Midway Elementary has worked hard for many years at meeting the intervention needs of our students. However, it was only after we successfully made a cultural shift that increased our focus on student learning, student results, and working in a collaborative culture that we realized, we didn’t have an intervention problem, we had a “what we were doing all day long problem.” It became increasingly clear that we needed to begin our efforts at helping all students learn by renewing our commitment to ensuring that all students had certain access to quality core instruction.

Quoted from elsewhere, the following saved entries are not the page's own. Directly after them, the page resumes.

/-- AMEND_EXECUTE (R24, R25): an ENDED row answers TOO_LATE and a LIVE row in STOPPING WRONG_STATE. A HELD row, and a
LIVE row in RUNNING, answer the first that holds: MALFORMED for a spare bit of the staged high word; MALFORMED for an
end not later than the booked start of a HELD row, or more than 604800000 ms past the start, booked while HELD and actual
while LIVE; TOO_LATE for an end not later than now; NO_CAPACITY for an end later than the current one that fails the
capacity check from that start (an overdue row that overlaps is counted, by the model's reading, log 33); OK, with which
the row takes the end. The action in flight is over, the entry leaves the queue, ACTION_RESULT with the result, the state
and the current end is handed where the ring has room, and no other row, port or memory changes. -/
def Obligations.AmendExecutes : Prop :=
  ∀ (r : RowId) (rest : List QueuedAction) (s : State),
    s.admission = .idle → s.actionQueue = ⟨r, .amend⟩ :: rest →
    ∃ (e : Time) (start : Nat) (u : State), e = (s.row r).stageHigh.extractLsb' 0 8 ++ (s.row r).stageLow
      ∧ start = (if (s.row r).state = .held then (bookedStart (s.row r).captured).toNat
          else (s.row r).actualStart.toNat)
      ∧ exec .amendExecute s = .next u
      ∧ u.row r = { s.row r with
          inFlight := .none, lastResult := (u.row r).lastResult
          currentEnd := if (u.row r).lastResult = .ok then e else (s.row r).currentEnd }
      ∧ ((s.row r).state = .ended → (u.row r).lastResult = .tooLate)
      ∧ (((s.row r).state = .live ∧ s.fabric = .stopping) → (u.row r).lastResult = .wrongState)
      ∧ (((s.row r).state = .held ∨ ((s.row r).state = .live ∧ s.fabric = .running)) →
          (u.row r).lastResult =
            if (s.row r).stageHigh.extractLsb' 8 24 ≠ 0 then .malformed
            else if ((s.row r).state = .held ∧ e.toNat ≤ start) ∨ start + 604800000 < e.toNat then .malformed
            else if e.toNat ≤ s.now.toNat then .tooLate
            else if (s.row r).currentEnd.toNat < e.toNat ∧ s.capacityOk r (s.row r).captured start e.toNat = false then
              .noCapacity
            else .ok)
      ∧ u.actionQueue = rest ∧ u.admission = .idle ∧ (∀ q, q ≠ r → u.row q = s.row q)
      ∧ (s.roomFor 1 → s.hands u .actionResult r.val (u.row r).lastResult.code
        (BitVec.ofNat 32 (2 + 2 ^ 8 * (s.row r).state.code))
        (if (s.row r).state = .empty then 0 else (u.row r).currentEnd.extractLsb' 0 32))
      ∧ u.ports = s.ports ∧ u.mem = s.mem ∧ u.fabric = s.fabric

/-- CANCEL_EXECUTE (R26, R37, R43, R56): a HELD row returns to EMPTY with OK; an ENDED row answers TOO_LATE and keeps all
else. A LIVE row ends CANCELLED at now with OK: exactly its slots are freed, its final segment is closed, it joins the tail
of the Settlement Queue, from which the head's record may begin at once, and in STOPPING, when no row is LIVE any more, the
fabric is HALTED. The action in flight is over, the entry leaves the queue, and no other row changes. BOOKING_ENDED,
FABRIC_STATE and ACTION_RESULT are handed in this order, where the ring has room. -/
def Obligations.CancelExecutes : Prop :=
  ∀ (r : RowId) (rest : List QueuedAction) (s : State),
    s.admission = .idle → s.actionQueue = ⟨r, .cancel⟩ :: rest →
    ∃ u, exec .cancelExecute s = .next u
      ∧ ((s.row r).state = .held →
          u.row r = { s.row r with state := .empty, inFlight := .none, lastResult := .ok } ∧ u.ports = s.ports
          ∧ u.fabric = s.fabric ∧ (s.roomFor 1 → s.hands u .actionResult r.val 1 3 0))
      ∧ ((s.row r).state = .ended →
          u.row r = { s.row r with inFlight := .none, lastResult := .tooLate } ∧ u.ports = s.ports
          ∧ u.fabric = s.fabric
          ∧ (s.roomFor 1 → s.hands u .actionResult r.val 5 0x403 ((s.row r).currentEnd.extractLsb' 0 32)))
      ∧ ((s.row r).state = .live →
          u.row r = { s.row r with
            state := .ended, endReason := .cancelled, actualEnd := s.now, inFlight := .none, lastResult := .ok
            meter := ((s.row r).countMs s.now).meter.close }
          ∧ (∀ p : PortId, u.port p = { s.port p with rxOwner := (u.port p).rxOwner, txOwner := (u.port p).txOwner })
          ∧ (∀ (p : PortId) (i : SlotId),
            (u.port p).rxOwner[i] = (if (s.port p).rxOwner[i] = some r then none else (s.port p).rxOwner[i])
            ∧ (u.port p).txOwner[i] = (if (s.port p).txOwner[i] = some r then none else (s.port p).txOwner[i]))
          ∧ (r ∈ u.settle.queue ∨ ∃ w, u.settle.writing = some w ∧ w.row = r)
          ∧ (s.settle.writing ≠ none → u.settle.queue = s.settle.queue ++ [r])
          ∧ u.fabric = (if s.fabric = .stopping ∧ (∀ q, (u.row q).state ≠ .live) then .halted else s.fabric)
          ∧ (s.roomFor 1 → s.hands u .bookingEnded r.val 1 ((s.row r).actualStart.extractLsb' 0 32)
            ((s.now - (s.row r).actualStart).extractLsb' 0 32))
          ∧ (u.fabric ≠ s.fabric → s.roomFor 2 → s.hands u .fabricState 0 0 2 0)
          ∧ (s.roomFor 3 → s.hands u .actionResult r.val 1 0x403 ((s.row r).currentEnd.extractLsb' 0 32)))
      ∧ u.actionQueue = rest ∧ u.admission = .idle ∧ (∀ q, q ≠ r → u.row q = s.row q) ∧ u.mem = s.mem

/-! ## The Time Base and the Scheduler -/

/-- MS_EVENT (R30): once every block has handled the ms event before, now grows by 1 and the
new ms event is there to be handled; at 2^40 - 1 time stands and no ms event is raised. The Meter Unit's part (R127,
R129): every LIVE row whose counted-to is earlier than now counts one millisecond, served with the gate open and outage
with it closed, a full prescaler billing one unit; no other row and nothing else changes. The Line Prover's part, and
PROVER_EXPIRY (R119, R120): while RUNNING the elapsed time grows by 1 and, with the checker LOCKED, the locked time; the
test ends COMPLETE when the elapsed time reaches the duration, with PROVER_DONE where the ring has room; in IDLE the event
is ignored. The parts of one command are taken in order. (That a block's handling can be a part of its own is the model's
reading, log 10.) -/
def Obligations.MsEventPartsCountTheMillisecond : Prop :=
  ∀ s : State,
    (∀ x more u, exec (.msEvent [x]) s = .next u → exec (.msEvent (x :: more)) s = exec (.msEvent more) u)
    ∧ exec (.msEvent []) s = .next s
    ∧ (s.now = BitVec.allOnes 40 → exec (.msEvent [.advance]) s = .next s)
    ∧ ((s.now ≠ BitVec.allOnes 40 ∧ s.meterDue = false ∧ s.proverDue = false ∧ s.pass = .none) →
      exec (.msEvent [.advance]) s
        = .next { s with now := s.now + 1, meterDue := true, proverDue := true, pass := .ends 0 })
    ∧ (s.meterDue = true →
      ∃ t, exec (.msEvent [.meter]) s = .next t ∧ t = { s with meterDue := false, rows := t.rows }
        ∧ ∀ r, ∃ m : Meter, m = (s.row r).meter
          ∧ (((s.row r).state ≠ .live ∨ s.now.toNat ≤ m.countedTo.toNat) → t.row r = s.row r)
          ∧ (((s.row r).state = .live ∧ m.countedTo.toNat < s.now.toNat) →
            (((s.row r).health = .partialFeed ∨ (s.row r).health = .lost) →
              t.row r = { s.row r with meter := { m with outage := m.outage + 1, countedTo := s.now } })
            ∧ (((s.row r).health = .healthy ∨ (s.row r).health = .silent) →
              (m.prescaler + 1 = unitOf (s.row r).captured → t.row r = { s.row r with meter := { m with
                  served := m.served + 1, prescaler := 0, segment := m.segment + 1, carriage := m.carriage + 1
                  countedTo := s.now } })
              ∧ (m.prescaler + 1 ≠ unitOf (s.row r).captured → t.row r = { s.row r with meter := { m with
                  served := m.served + 1, prescaler := m.prescaler + 1, countedTo := s.now } }))))
    ∧ (s.proverDue = true →
      (s.prover.running = false → exec (.msEvent [.prover]) s = .next { s with proverDue := false })
      ∧ (s.prover.running = true →
        ∃ (u : Prover) (t : State), u = { s.prover with
            elapsed := s.prover.elapsed + 1
            lockedTime := if s.prover.locked then s.prover.lockedTime + 1 else s.prover.lockedTime }
          ∧ exec (.msEvent [.prover]) s = .next t
          ∧ (s.prover.elapsed + 1 ≠ s.prover.duration → t = { s with proverDue := false, prover := u })
          ∧ (s.prover.elapsed + 1 = s.prover.duration →
            exec .proverExpiry s = .next t ∧ t.prover = { u with running := false, outcome := .complete }
              ∧ t.claimed = none ∧ t.proverDue = false ∧ t.now = s.now ∧ t.mem = s.mem
              ∧ (s.roomFor 1 → s.hands t .proverDone (s.prover.port.toNat % 256) 1 u.elapsed u.errorBits))))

Ensuring access began by identifying essential standards. We have utilized the templates we have learned about at Solution Tree events and have read about in our book studies. The Essential Standards Chart helped us better understand the standards that we had identified. The Essential Standard’s Unit Plan helped us unpack standards into measurable learning targets, create common understanding of proficiency, and to measure proficiency with team created common assessments. We have been able to place our student friendly targets into learning progressions that organize instruction and allow students to understand what they need to learn and also to reflect on whether they have learned it. Now that these are in place, we are able to help struggling students in a more targeted and systematic way.

Certain access also required a master schedule that ensured time in the school day for tiered instruction. Because Midway Elementary is a Spanish Dual Immersion school, our schedule was complicated by the Utah State Dual Immersion Assurance we had signed that required instructional time being split evenly between the two languages. Our Building Leadership Team chose to embrace the “genius of and” in order to create a master schedule that allowed us to be effective as both a dual immersion school and as a school that prioritized tiered instruction.

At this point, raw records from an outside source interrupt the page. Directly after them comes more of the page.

/-! `joinSettlement` -/

@[simp] theorem joinSettlement_regionSel (s : State) (r : RowId) : (s.joinSettlement r).regionSel = s.regionSel := rfl
@[simp] theorem joinSettlement_mem (s : State) (r : RowId) : (s.joinSettlement r).mem = s.mem := rfl
@[simp] theorem joinSettlement_now (s : State) (r : RowId) : (s.joinSettlement r).now = s.now := rfl
@[simp] theorem joinSettlement_setTimeLow (s : State) (r : RowId) : (s.joinSettlement r).setTimeLow = s.setTimeLow := rfl
@[simp] theorem joinSettlement_setTimeHigh (s : State) (r : RowId) : (s.joinSettlement r).setTimeHigh = s.setTimeHigh := rfl
@[simp] theorem joinSettlement_timeHold (s : State) (r : RowId) : (s.joinSettlement r).timeHold = s.timeHold := rfl
@[simp] theorem joinSettlement_fabric (s : State) (r : RowId) : (s.joinSettlement r).fabric = s.fabric := rfl
@[simp] theorem joinSettlement_meterDue (s : State) (r : RowId) : (s.joinSettlement r).meterDue = s.meterDue := rfl
@[simp] theorem joinSettlement_proverDue (s : State) (r : RowId) : (s.joinSettlement r).proverDue = s.proverDue := rfl
@[simp] theorem joinSettlement_pass (s : State) (r : RowId) : (s.joinSettlement r).pass = s.pass := rfl
@[simp] theorem joinSettlement_rows (s : State) (r : RowId) : (s.joinSettlement r).rows = s.rows := rfl
@[simp] theorem joinSettlement_actionQueue (s : State) (r : RowId) : (s.joinSettlement r).actionQueue = s.actionQueue := rfl
@[simp] theorem joinSettlement_admission (s : State) (r : RowId) : (s.joinSettlement r).admission = s.admission := rfl
@[simp] theorem joinSettlement_ports (s : State) (r : RowId) : (s.joinSettlement r).ports = s.ports := rfl
@[simp] theorem joinSettlement_active (s : State) (r : RowId) : (s.joinSettlement r).active = s.active := rfl
@[simp] theorem joinSettlement_prover (s : State) (r : RowId) : (s.joinSettlement r).prover = s.prover := rfl
@[simp] theorem joinSettlement_notice (s : State) (r : RowId) : (s.joinSettlement r).notice = s.notice := rfl
@[simp] theorem joinSettlement_path (s : State) (r : RowId) : (s.joinSettlement r).path = s.path := rfl
@[simp] theorem joinSettlement_pending (s : State) (r : RowId) : (s.joinSettlement r).pending = s.pending := rfl

/-! `freeSlotsOf` -/

@[simp] theorem freeSlotsOf_regionSel (s : State) (r : RowId) : (s.freeSlotsOf r).regionSel = s.regionSel := rfl
@[simp] theorem freeSlotsOf_mem (s : State) (r : RowId) : (s.freeSlotsOf r).mem = s.mem := rfl
@[simp] theorem freeSlotsOf_now (s : State) (r : RowId) : (s.freeSlotsOf r).now = s.now := rfl
@[simp] theorem freeSlotsOf_setTimeLow (s : State) (r : RowId) : (s.freeSlotsOf r).setTimeLow = s.setTimeLow := rfl
@[simp] theorem freeSlotsOf_setTimeHigh (s : State) (r : RowId) : (s.freeSlotsOf r).setTimeHigh = s.setTimeHigh := rfl
@[simp] theorem freeSlotsOf_timeHold (s : State) (r : RowId) : (s.freeSlotsOf r).timeHold = s.timeHold := rfl
@[simp] theorem freeSlotsOf_fabric (s : State) (r : RowId) : (s.freeSlotsOf r).fabric = s.fabric := rfl
@[simp] theorem freeSlotsOf_meterDue (s : State) (r : RowId) : (s.freeSlotsOf r).meterDue = s.meterDue := rfl
@[simp] theorem freeSlotsOf_proverDue (s : State) (r : RowId) : (s.freeSlotsOf r).proverDue = s.proverDue := rfl
@[simp] theorem freeSlotsOf_pass (s : State) (r : RowId) : (s.freeSlotsOf r).pass = s.pass := rfl
@[simp] theorem freeSlotsOf_rows (s : State) (r : RowId) : (s.freeSlotsOf r).rows = s.rows := rfl
@[simp] theorem freeSlotsOf_actionQueue (s : State) (r : RowId) : (s.freeSlotsOf r).actionQueue = s.actionQueue := rfl
@[simp] theorem freeSlotsOf_admission (s : State) (r : RowId) : (s.freeSlotsOf r).admission = s.admission := rfl
@[simp] theorem freeSlotsOf_active (s : State) (r : RowId) : (s.freeSlotsOf r).active = s.active := rfl
@[simp] theorem freeSlotsOf_prover (s : State) (r : RowId) : (s.freeSlotsOf r).prover = s.prover := rfl
@[simp] theorem freeSlotsOf_settle (s : State) (r : RowId) : (s.freeSlotsOf r).settle = s.settle := rfl
@[simp] theorem freeSlotsOf_notice (s : State) (r : RowId) : (s.freeSlotsOf r).notice = s.notice := rfl
@[simp] theorem freeSlotsOf_path (s : State) (r : RowId) : (s.freeSlotsOf r).path = s.path := rfl
@[simp] theorem freeSlotsOf_pending (s : State) (r : RowId) : (s.freeSlotsOf r).pending = s.pending := rfl

/-! `entryDone` -/

@[simp] theorem entryDone_regionSel (s : State) : (s.entryDone).regionSel = s.regionSel := rfl
@[simp] theorem entryDone_mem (s : State) : (s.entryDone).mem = s.mem := rfl
@[simp] theorem entryDone_now (s : State) : (s.entryDone).now = s.now := rfl
@[simp] theorem entryDone_setTimeLow (s : State) : (s.entryDone).setTimeLow = s.setTimeLow := rfl
@[simp] theorem entryDone_setTimeHigh (s : State) : (s.entryDone).setTimeHigh = s.setTimeHigh := rfl
@[simp] theorem entryDone_timeHold (s : State) : (s.entryDone).timeHold = s.timeHold := rfl
@[simp] theorem entryDone_fabric (s : State) : (s.entryDone).fabric = s.fabric := rfl
@[simp] theorem entryDone_meterDue (s : State) : (s.entryDone).meterDue = s.meterDue := rfl
@[simp] theorem entryDone_proverDue (s : State) : (s.entryDone).proverDue = s.proverDue := rfl
@[simp] theorem entryDone_pass (s : State) : (s.entryDone).pass = s.pass := rfl
@[simp] theorem entryDone_rows (s : State) : (s.entryDone).rows = s.rows := rfl
@[simp] theorem entryDone_ports (s : State) : (s.entryDone).ports = s.ports := rfl
@[simp] theorem entryDone_active (s : State) : (s.entryDone).active = s.active := rfl
@[simp] theorem entryDone_prover (s : State) : (s.entryDone).prover = s.prover := rfl
@[simp] theorem entryDone_settle (s : State) : (s.entryDone).settle = s.settle := rfl
@[simp] theorem entryDone_notice (s : State) : (s.entryDone).notice = s.notice := rfl
@[simp] theorem entryDone_path (s : State) : (s.entryDone).path = s.path := rfl
@[simp] theorem entryDone_pending (s : State) : (s.entryDone).pending = s.pending := rfl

The foundation of our master schedule is protecting Tier One time. We initially experimented with pulling students during small group instruction, but our teachers reported that it felt like kids were constantly coming and going, and at times, they still missed core instruction to receive intervention on previous year’s targets. As such, we determined that we needed to avoid pulling kids during our literacy and math blocks. Our Building Leadership Team established and protected a 90 minute math block and a 150 minute literacy block.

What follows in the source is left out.